One of the first areas targeted for gentrification was Little Burgundy, which in the 1980s had a growing reputation as a racialized “ghetto.” The canal-front and the old railway lands that once ran through the middle of the neighbourhood were redeveloped with public monies for the middle class, resulting in a segregated neighbourhood. Walk along Notre Dame St. W. today and tell me that these businesses serve both sides of this racial and class divide.
This shift in policy did not occur without neighbourhood resistance. However, there was growing tension between activists who believed in managing change and those who considered this to be a political and economic dead end.
A key moment came in 1987 when word got out McGill University wanted to convert the former Copak factory in St-Henri into a student residence. Despite the opposition of the Projet d’organisation populaire, d’information et de regroupement (POPIR), other area groups sought to negotiate favourable terms to compensate for the loss of industrial space and the arrival of mainly middle-class students in one of the city’s poorest neighbourhoods. Eventually, McGill agreed to pay $500,000.

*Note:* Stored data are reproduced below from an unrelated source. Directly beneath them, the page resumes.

/-- Every turn after INIT moves the queue; the controller, the client, the host and the tick source leave it. -/
theorem runTurn_queueMove {tn : Turn} {s t : State} (hi : s.inited = true) (hf : FifoInv s)
    (h : runTurn tn s = .next t) : QueueMove s t := by
  cases tn with
  | command tr =>
    rcases commandTurn_effect h with rfl | heff
    · exact .refl t
    · exact (heff.queueMove hi (hf.congr rfl rfl rfl rfl rfl rfl rfl rfl)).of_held_eq rfl
  | sequencer d => exact (sequencerTurn_effect h).queueMove hf
  | controller =>
    rcases controllerTurn_cases h with rfl | ⟨-, -, -, rfl⟩ | ⟨-, -, -, -, -, rfl⟩ | ⟨-, -, -, -, rfl⟩
    · exact .refl t
    · exact (escalate_same s).queueMove
    · exact (handshake_same s).queueMove
    · exact .keeps rfl
  | client => rcases clientTurn_cases h with rfl | ⟨-, -, rfl⟩ <;> exact .keeps rfl
  | host => rcases hostTurn_cases h with rfl | ⟨-, -, rfl⟩ <;> exact .keeps rfl
  | tick =>
    rcases tickTurn_cases h with rfl | ⟨-, -, -, rfl⟩
    · exact .refl t
    · exact (escalate_same { s with tticks := s.tticks + 1 }).queueMove.of_held_eq rfl

/-! ### The step (O56) -/

/-- Settles O56: fetching the turn leaves the bytes held and the FIFO's invariant, and the turn is one move of the queue. -/
theorem queueOrderIsKept : Obligations.QueueOrderIsKept := by
  unfold Obligations.QueueOrderIsKept
  intro s t hs hi h
  have hmove : QueueMove (popTurn s) t :=
    runTurn_queueMove (by simpa using hi) (hs.block hi).popTurn.fifo (runTurn_of_step h)
  cases hmove.of_held_eq (popTurn_same s).held_eq with
  | keeps hk => exact .inl hk
  | takes b hb => exact .inr (.inl ⟨b, hb⟩)
  | appends u hu ha => exact .inr (.inr ⟨u, hu, ha⟩)

end Sys2Proof.Machine
end

section
/-! A body's words as the encoder packs them, and where each unit stands in them. -/

namespace Sys2Proof.Machine

/-! ### The unit rule and the closed form (41_frame_encoder.md R124 to R126) -/

/-- Units that fill a word, or that are the body's last ones, make its first word. -/
theorem packBody_append {u : UnitSize} {ys zs : List Word} (hne : ys ≠ [])
    (hl : ys.length = u.perWord ∨ (ys.length ≤ u.perWord ∧ zs = [])) :
    packBody u (ys ++ zs) = packWord u ys :: packBody u zs := by
  obtain ⟨htake, hdrop⟩ : (ys ++ zs).take u.perWord = ys ∧ (ys ++ zs).drop u.perWord = zs := by
    rcases hl with hfull | ⟨hle, rfl⟩
    · exact ⟨List.take_left' hfull, List.drop_left' hfull⟩
    · rw [List.append_nil]
      exact ⟨List.take_of_length_le hle, List.drop_of_length_le hle⟩
  cases ys with
  | nil => exact absurd rfl hne
  | cons y ys =>
    rw [List.cons_append] at htake hdrop ⊢
    rw [packBody_cons, htake, hdrop]

/-- A unit that fills the word or is the last one yields a word, and the next one begins empty. -/
theorem packRest_emits {u : UnitSize} (acc e : Word) {k : Nat} {es : List Word}
    (h : k + 1 = u.perWord ∨ es.length = 0) :
    packRest u acc k (e :: es) = align (shiftIn u acc e) (k + 1) u :: packRest u 0 0 es := by
  simp only [packRest, packUnit, if_pos h, Option.toList_some, List.singleton_append]

/-- Any other unit stays in the accumulator. -/
theorem packRest_keeps {u : UnitSize} (acc e : Word) {k : Nat} {es : List Word}
    (h : ¬ (k + 1 = u.perWord ∨ es.length = 0)) :
    packRest u acc k (e :: es) = packRest u (shiftIn u acc e) (k + 1) es := by
  simp only [packRest, packUnit, if_neg h, Option.toList_none, List.nil_append]

/-- With the units `ys` in the accumulator, the words still to come are those of `ys` and the units `xs` to come. No word is
being built once no unit is to come. -/
theorem packRest_eq_packBody {u : UnitSize} {acc : Word} {ys xs : List Word} (hacc : AccHolds u acc ys)
    (hl : ys.length < u.perWord) (hlast : xs = [] → ys = []) (hs : ∀ e ∈ ys ++ xs, e.toNat < 2 ^ (8 * u.bytes)) :
    packRest u acc ys.length xs = packBody u (ys ++ xs) := by
  induction xs generalizing acc ys with
  | nil =>
    rw [hlast rfl]
    rfl
  | cons e es ih =>
    rw [List.append_cons] at hs ⊢
    have hacc' : AccHolds u (shiftIn u acc e) (ys ++ [e]) := accHolds_shiftIn hacc hl (hs e (by simp))
    have hlen : (ys ++ [e]).length = ys.length + 1 := List.length_append
    by_cases hfull : ys.length + 1 = u.perWord ∨ es.length = 0
    · have hword : align (shiftIn u acc e) (ys.length + 1) u = packWord u (ys ++ [e]) :=
        hlen ▸ align_of_accHolds hacc' (by omega) (fun x hx => hs x (List.mem_append_left _ hx))
      have hrest : packRest u 0 0 es = packBody u es :=
        ih (accHolds_nil u) (perWord_pos u) (fun _ => rfl) (fun x hx => hs x (List.mem_append_right _ hx))
      have hsplit : (ys ++ [e]).length = u.perWord ∨ ((ys ++ [e]).length ≤ u.perWord ∧ es = []) := by
        rw [hlen, ← List.length_eq_zero_iff]
        omega
      rw [packRest_emits acc e hfull, packBody_append (by simp) hsplit, hword, hrest]
    · obtain ⟨hopen, hmore⟩ := not_or.mp hfull
      rw [packRest_keeps acc e hfull, ← hlen]
      exact ih hacc' (by omega) (fun h => absurd (by rw [h]; rfl) hmore) hs

/-! ### Unit i of a body (20_memory.md R53) -/

/-- Word `q` of a body is made of the units from `q * (4/u)` on. -/
theorem packBody_getElem? {u : UnitSize} {xs : List Word} {q : Nat} (h : q * u.perWord < xs.length) :
    (packBody u xs)[q]? = some (packWord u ((xs.drop (q * u.perWord)).take u.perWord)) := by
  induction q generalizing xs with
  | zero =>
    cases xs with
    | nil => exact absurd h (Nat.not_lt_zero _)
    | cons x xs => simp [packBody_cons]
  | succ q ih =>
    cases xs with
    | nil => exact absurd h (Nat.not_lt_zero _)
    | cons x xs =>
      rw [Nat.succ_mul] at h
      rw [packBody_cons, List.getElem?_cons_succ, ih (by rw [List.length_drop]; omega), List.drop_drop, Nat.succ_mul,
        Nat.add_comm]

/-- Unit `j` of a body word stands at the bits from `8u*j` up. -/
theorem packWord_getUnit {u : UnitSize} {ys : List Word} {j : Nat} (hj : j < ys.length) (hl : ys.length ≤ u.perWord)
    (hs : ∀ e ∈ ys, e.toNat < 2 ^ (8 * u.bytes)) :
    (packWord u ys).toNat / 2 ^ (8 * u.bytes * j) % 2 ^ (8 * u.bytes) = ys[j].toNat := by
  rw [packWord_toNat u ys hl hs, unitsValue_get u ys j hj hs]

/-- Settles O6: the encoder's words are those of the closed form, unit `i` is unit `i % (4/u)` of the units that make word
`i / (4/u)`, and a body word holds its units from the low bits up. -/
theorem bodyUnitsStandLittleEndian : Obligations.BodyUnitsStandLittleEndian := by
  unfold Obligations.BodyUnitsStandLittleEndian
  intro u xs i hi hs
  have hpack : packRest u 0 0 xs = packBody u xs := packRest_eq_packBody (accHolds_nil u) (perWord_pos u) (fun _ => rfl) hs
  have hdiv : i / u.perWord * u.perWord + i % u.perWord = i := Nat.div_add_mod' i u.perWord
  have hmod : i % u.perWord < u.perWord := Nat.mod_lt i (perWord_pos u)
  have hj : i % u.perWord < ((xs.drop (i / u.perWord * u.perWord)).take u.perWord).length := by
    rw [List.length_take, List.length_drop]
    omega
  rw [hpack, packBody_getElem? (by omega), Option.map_some, packWord_getUnit hj (List.length_take_le _ _)
    (fun e he => hs e (List.mem_of_mem_drop (List.mem_of_mem_take he)))]
  simp [hdiv]

end Sys2Proof.Machine
end

section
/-! The fields of the encoded words, and the three decoders on what the encoder gives. -/

namespace Sys2Proof

/-! ### The fields of an encoded command word (30_encoding.md R71) -/

@[simp] theorem opField_encZ (op : Nat) (h : op < 16) : opField (encZ op) = op := by
  simp [opField, h]

@[simp] theorem formatZ_encZ (op : Nat) (h : op < 16) : formatZ (encZ op) = true := by
  simp [formatZ, h]

@[simp] theorem opField_encC (op : Nat) (c : Byte) (h : op < 16) : opField (encC op c) = op := (encC_fields op c h).1

@[simp] theorem formatC_encC (op : Nat) (c : Byte) (h : op < 16) : formatC (encC op c) = true := (encC_fields op c h).2.1

@[simp] theorem cField_encC (op : Nat) (c : Byte) (h : op < 16) : cField (encC op c) = c := (encC_fields op c h).2.2

@[simp] theorem opField_encN (op : Nat) (n : Half) (h : op < 16) : opField (encN op n) = op := (encN_fields op n h).1

@[simp] theorem formatN_encN (op : Nat) (n : Half) (h : op < 16) : formatN (encN op n) = true := (encN_fields op n h).2.1

@[simp] theorem nField_encN (op : Nat) (n : Half) (h : op < 16) : nField (encN op n) = n := (encN_fields op n h).2.2

@[simp] theorem opField_encT (op : Nat) (id : BitVec 24) (h : op < 16) : opField (encT op id) = op := (encT_fields op id h).1

@[simp] theorem formatT_encT (op : Nat) (id : BitVec 24) (h : op < 16) : formatT (encT op id) = true :=
  (encT_fields op id h).2.1

@[simp] theorem idField_encT (op : Nat) (id : BitVec 24) (h : op < 16) : idField (encT op id) = id :=
  (encT_fields op id h).2.2

@[simp] theorem opField_encReserved (op : Nat) (r : BitVec 28) (h : op < 16) : opField (encReserved op r) = op := by
  simp [opField, h]

@[simp] theorem restField_encReserved (op : Nat) (r : BitVec 28) (h : op < 16) : restField (encReserved op r) = r := by
  have hr := r.isLt
  apply BitVec.eq_of_toNat_eq
  simp [restField, h]; omega

/-! ### A word is its fields, where its format's bits are 0 (30_encoding.md R71, R74) -/

theorem encZ_of_format {w : Word} {op : Nat} (hop : opField w = op) (hf : formatZ w = true) : encZ op = w := by
  have hw : w.toNat / 16 = 0 := by simpa [formatZ] using hf
  subst hop
  apply BitVec.eq_of_toNat_eq
  simp [encZ, opField]; omega

theorem encC_of_format {w : Word} {op : Nat} (hop : opField w = op) (hf : formatC w = true) : encC op (cField w) = w := by
  obtain ⟨hhigh, hz4⟩ : w.toNat / 65536 = 0 ∧ z4Field w = 0 := by simpa [formatC] using hf
  unfold z4Field at hz4
  subst hop
  apply BitVec.eq_of_toNat_eq
  simp [encC, opField, cField]; omega

theorem encN_of_format {w : Word} {op : Nat} (hop : opField w = op) (hf : formatN w = true) : encN op (nField w) = w := by
  have hw : w.toNat / 16 % 4096 = 0 := by simpa [formatN] using hf
  subst hop
  apply BitVec.eq_of_toNat_eq
  simp [encN, opField, nField]; omega

theorem encT_of_format {w : Word} {op : Nat} (hop : opField w = op) (hf : formatT w = true) : encT op (idField w) = w := by
  have hz4 : z4Field w = 0 := by simpa [formatT] using hf
  unfold z4Field at hz4
  subst hop
  apply BitVec.eq_of_toNat_eq
  simp [encT, opField, idField]; omega

/-- A reserved opcode has no must-be-zero bit. -/
theorem encReserved_of_opField {w : Word} {op : Nat} (hop : opField w = op) : encReserved op (restField w) = w := by
  subst hop
  apply BitVec.eq_of_toNat_eq
  simp [encReserved, opField, restField]; omega

/-! ### The fields of an encoded header word (30_encoding.md R76, R77) -/

@[simp] theorem tagField_traceHeader (id : BitVec 24) : tagField (traceHeader id) = 0 := by
  simp [tagField]

@[simp] theorem idField_traceHeader (id : BitVec 24) : idField (traceHeader id) = id := by
  apply BitVec.eq_of_toNat_eq
  simp [idField]

@[simp] theorem tagField_bodyHeader (kind : BodyKind) (n : Half) : tagField (bodyHeader kind n) = 1 := by
  cases kind <;> simp [tagField, BodyKind.tagBits] <;> omega

@[simp] theorem cField_bodyHeader (kind : BodyKind) (n : Half) :
    cField (bodyHeader kind n) = BitVec.ofNat 8 (kind.tagBits.toNat / 256) := by
  apply BitVec.eq_of_toNat_eq
  cases kind <;> simp [cField, BodyKind.tagBits] <;> omega

@[simp] theorem nField_bodyHeader (kind : BodyKind) (n : Half) : nField (bodyHeader kind n) = n := by
  have ht := tagBits_lt kind
  have hn := n.isLt
  apply BitVec.eq_of_toNat_eq
  simp [nField]; omega

@[simp] theorem tagField_charHeader (c : Byte) : tagField (charHeader c) = 2 := by
  simp [tagField]

/-! ### Each space's decoder on the encoder's words -/

theorem decodeCommand_of_encode {i : Instr} {w : Word} {p : Payload} (h : encode i = .command w p) :
    decodeCommand w p = .ok i := by
  cases i
  case free | deq => cases h; simp [decodeCommand]
  case enqc c | putc c | echar c => cases h; simp [decodeCommand]
  case enqf n q | putb n q | eascii n q | ehex1 n q | ehex2 n q | ehex4 n q => cases h; simp [decodeCommand]
  case init n => cases h; simp [decodeCommand]
  case etrace id => cases h; simp [decodeCommand]
  case reserved0 r | reservedE r => cases h; simp [decodeCommand]
  case sendword v => cases h; simp [decodeCommand]
  all_goals cases h

/-- A body message's header decodes to its own instruction, told apart by WIDTH (30_encoding.md R79). -/
theorem decodeHeader_bodyHeader (kind : BodyKind) (n : Half) (units : List Word) :
    decodeHeader (bodyHeader kind n) = .ok (Machine.headerInstr (.body kind n units)) := by
  cases kind <;> simp [decodeHeader, Machine.headerInstr, BodyKind.tagBits]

Copak set a pattern for community accommodation to gentrification and a future without working-class downtown neighbourhoods.
In 2005, this accommodation to gentrification hardened into a city-wide policy for the inclusion of 15 per cent social housing with (not in) any large condo development. Sometimes, this accommodation is held up as the “Quebec model.” It has, in reality, utterly failed to protect those most vulnerable and has brought us to our current situation.
This month, the Office de la consultation publique de Montréal paid for expensive newspaper advertisements celebrating its 20 years of existence. I am in no mood to celebrate. The OCPM has done much to legitimate the process that has led to our current housing crisis. It’s essential for Project Montréal to intervene forcefully in the Bridge-Bonaventure mega-project to ensure that this development is not a continuation of the policy failures of the past.
Steven High is a professor of history at Concordia University and author of Deindustrializing Montreal: Entangled Histories of Race, Residence and Class (McGill-Queen’s University Press, 2022).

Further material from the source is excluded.